Git Product home page Git Product logo

Comments (4)

arc0 avatar arc0 commented on May 21, 2024

@youph - can you please review?

from stellargraph.

arc0 avatar arc0 commented on May 21, 2024

@arc0 - just testing

from stellargraph.

youph avatar youph commented on May 21, 2024

@PantelisElinas

Comments

The code runs and yields good results. Sufficient description and comments, the logic is fairly easy to follow and appears correct.
Below are some things I think are worth considering.
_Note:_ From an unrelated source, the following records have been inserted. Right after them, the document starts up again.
@[simp] theorem State.advance_regs (s : State) (n : Word) : (s.advance n).regs = s.regs := rfl
@[simp] theorem State.advance_spsrs (s : State) (n : Word) : (s.advance n).spsrs = s.spsrs := rfl
@[simp] theorem State.advance_cpsr (s : State) (n : Word) : (s.advance n).cpsr = s.cpsr := rfl
@[simp] theorem State.advance_acc0 (s : State) (n : Word) : (s.advance n).acc0 = s.acc0 := rfl
@[simp] theorem State.advance_mem (s : State) (n : Word) : (s.advance n).mem = s.mem := rfl
@[simp] theorem State.advance_synced (s : State) (n : Word) : (s.advance n).synced = s.synced := rfl
@[simp] theorem State.advance_overwritten (s : State) (n : Word) : (s.advance n).overwritten = s.overwritten := rfl
@[simp] theorem State.advance_cp15 (s : State) (n : Word) : (s.advance n).cp15 = s.cp15 := rfl
@[simp] theorem State.advance_itlb (s : State) (n : Word) : (s.advance n).itlb = s.itlb := rfl
@[simp] theorem State.advance_dtlb (s : State) (n : Word) : (s.advance n).dtlb = s.dtlb := rfl
@[simp] theorem State.advance_icache (s : State) (n : Word) : (s.advance n).icache = s.icache := rfl
@[simp] theorem State.advance_lockPhase (s : State) (n : Word) : (s.advance n).lockPhase = s.lockPhase := rfl
@[simp] theorem State.advance_minic (s : State) (n : Word) : (s.advance n).minic = s.minic := rfl
@[simp] theorem State.advance_fetchBufs (s : State) (n : Word) : (s.advance n).fetchBufs = s.fetchBufs := rfl
@[simp] theorem State.advance_dcache (s : State) (n : Word) : (s.advance n).dcache = s.dcache := rfl
@[simp] theorem State.advance_minid (s : State) (n : Word) : (s.advance n).minid = s.minid := rfl
@[simp] theorem State.advance_btb (s : State) (n : Word) : (s.advance n).btb = s.btb := rfl
@[simp] theorem State.advance_pmu (s : State) (n : Word) : (s.advance n).pmu = s.pmu := rfl
@[simp] theorem State.advance_power (s : State) (n : Word) : (s.advance n).power = s.power := rfl
@[simp] theorem State.advance_dbg (s : State) (n : Word) : (s.advance n).dbg = s.dbg := rfl
@[simp] theorem State.advance_trace (s : State) (n : Word) : (s.advance n).trace = s.trace := rfl
@[simp] theorem State.advance_icu (s : State) (n : Word) : (s.advance n).icu = s.icu := rfl
@[simp] theorem State.advance_bcu (s : State) (n : Word) : (s.advance n).bcu = s.bcu := rfl
@[simp] theorem State.advance_jtag (s : State) (n : Word) : (s.advance n).jtag = s.jtag := rfl
@[simp] theorem State.advance_resetPin (s : State) (n : Word) : (s.advance n).resetPin = s.resetPin := rfl
@[simp] theorem State.advance_inReset (s : State) (n : Word) : (s.advance n).inReset = s.inReset := rfl
@[simp] theorem State.advance_bus32 (s : State) (n : Word) : (s.advance n).bus32 = s.bus32 := rfl
@[simp] theorem State.advance_pendingAbort (s : State) (n : Word) : (s.advance n).pendingAbort = s.pendingAbort := rfl
@[simp] theorem State.advance_board (s : State) (n : Word) : (s.advance n).board = s.board := rfl
@[simp] theorem State.advance_freeCount (s : State) (n : Word) : (s.advance n).freeCount = s.freeCount := rfl
@[simp] theorem State.advance_hostEvents (s : State) (n : Word) : (s.advance n).hostEvents = s.hostEvents := rfl
@[simp] theorem State.advance_scratch (s : State) (n : Word) : (s.advance n).scratch = s.scratch := rfl

@[simp] theorem State.setCpsr_regs (s : State) (p : Word) : (s.setCpsr p).regs = s.regs := rfl
@[simp] theorem State.setCpsr_spsrs (s : State) (p : Word) : (s.setCpsr p).spsrs = s.spsrs := rfl
@[simp] theorem State.setCpsr_pc (s : State) (p : Word) : (s.setCpsr p).pc = s.pc := rfl
@[simp] theorem State.setCpsr_acc0 (s : State) (p : Word) : (s.setCpsr p).acc0 = s.acc0 := rfl
@[simp] theorem State.setCpsr_mem (s : State) (p : Word) : (s.setCpsr p).mem = s.mem := rfl
@[simp] theorem State.setCpsr_synced (s : State) (p : Word) : (s.setCpsr p).synced = s.synced := rfl
@[simp] theorem State.setCpsr_overwritten (s : State) (p : Word) : (s.setCpsr p).overwritten = s.overwritten := rfl
@[simp] theorem State.setCpsr_cp15 (s : State) (p : Word) : (s.setCpsr p).cp15 = s.cp15 := rfl
@[simp] theorem State.setCpsr_itlb (s : State) (p : Word) : (s.setCpsr p).itlb = s.itlb := rfl
@[simp] theorem State.setCpsr_dtlb (s : State) (p : Word) : (s.setCpsr p).dtlb = s.dtlb := rfl
@[simp] theorem State.setCpsr_icache (s : State) (p : Word) : (s.setCpsr p).icache = s.icache := rfl
@[simp] theorem State.setCpsr_lockPhase (s : State) (p : Word) : (s.setCpsr p).lockPhase = s.lockPhase := rfl
@[simp] theorem State.setCpsr_minic (s : State) (p : Word) : (s.setCpsr p).minic = s.minic := rfl
@[simp] theorem State.setCpsr_fetchBufs (s : State) (p : Word) : (s.setCpsr p).fetchBufs = s.fetchBufs := rfl
@[simp] theorem State.setCpsr_dcache (s : State) (p : Word) : (s.setCpsr p).dcache = s.dcache := rfl
@[simp] theorem State.setCpsr_minid (s : State) (p : Word) : (s.setCpsr p).minid = s.minid := rfl
@[simp] theorem State.setCpsr_btb (s : State) (p : Word) : (s.setCpsr p).btb = s.btb := rfl
@[simp] theorem State.setCpsr_pmu (s : State) (p : Word) : (s.setCpsr p).pmu = s.pmu := rfl
@[simp] theorem State.setCpsr_power (s : State) (p : Word) : (s.setCpsr p).power = s.power := rfl
@[simp] theorem State.setCpsr_dbg (s : State) (p : Word) : (s.setCpsr p).dbg = s.dbg := rfl
@[simp] theorem State.setCpsr_trace (s : State) (p : Word) : (s.setCpsr p).trace = s.trace := rfl
@[simp] theorem State.setCpsr_icu (s : State) (p : Word) : (s.setCpsr p).icu = s.icu := rfl
@[simp] theorem State.setCpsr_bcu (s : State) (p : Word) : (s.setCpsr p).bcu = s.bcu := rfl
@[simp] theorem State.setCpsr_jtag (s : State) (p : Word) : (s.setCpsr p).jtag = s.jtag := rfl
@[simp] theorem State.setCpsr_resetPin (s : State) (p : Word) : (s.setCpsr p).resetPin = s.resetPin := rfl
@[simp] theorem State.setCpsr_inReset (s : State) (p : Word) : (s.setCpsr p).inReset = s.inReset := rfl
@[simp] theorem State.setCpsr_bus32 (s : State) (p : Word) : (s.setCpsr p).bus32 = s.bus32 := rfl
@[simp] theorem State.setCpsr_pendingAbort (s : State) (p : Word) : (s.setCpsr p).pendingAbort = s.pendingAbort := rfl
@[simp] theorem State.setCpsr_board (s : State) (p : Word) : (s.setCpsr p).board = s.board := rfl
@[simp] theorem State.setCpsr_freeCount (s : State) (p : Word) : (s.setCpsr p).freeCount = s.freeCount := rfl
@[simp] theorem State.setCpsr_hostEvents (s : State) (p : Word) : (s.setCpsr p).hostEvents = s.hostEvents := rfl
@[simp] theorem State.setCpsr_scratch (s : State) (p : Word) : (s.setCpsr p).scratch = s.scratch := rfl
Possible issues/Suggested fixes

  • main.py, line 95: G_edges() should be changed to g.edges()
  • edge_splitter.py, class EdgeSplitter: a brief description of the class's functionality, as well as its input and outputs is needed
  • edge_splitter.py, line 25: the comment "the train data with edges removed" seems misleading; I'd suggest replacing it with "a placeholder for the graph that will remain after removing edges from the original graph
  • edge_splitter.py, line 61: the copy statement seems redundant, since it's already been done in init
  • edge_splitter.py, lines 43-44: shouldn't we first sample negative edges, and only then sample and remove positive edges? Otherwise, some of the negative edges sampled from the leftover graph might in fact be the positive edges we just removed.
  • edge_splitter.py, line 91: this in fact negates the previous comment... But still, it seems cleaner to me (and removing the need for self.g_train) to sample negative links from self.g first, and then sample and remove positive links from the same self.g; then all you have to do is return the sampled links and the leftover self.g instead of self.g_train (which is no longer needed).
  • edge_splitter.py, line 91: note that even for p=0.5, the number of negative edges to sample is NOT equal to the number of positive edges sampled, due to positive edges being sampled from non-min-spanning tree edges. This means that the binary training set of pos/neg edges is unbalanced even for p=0.5. Might be no problem, but worth recognising.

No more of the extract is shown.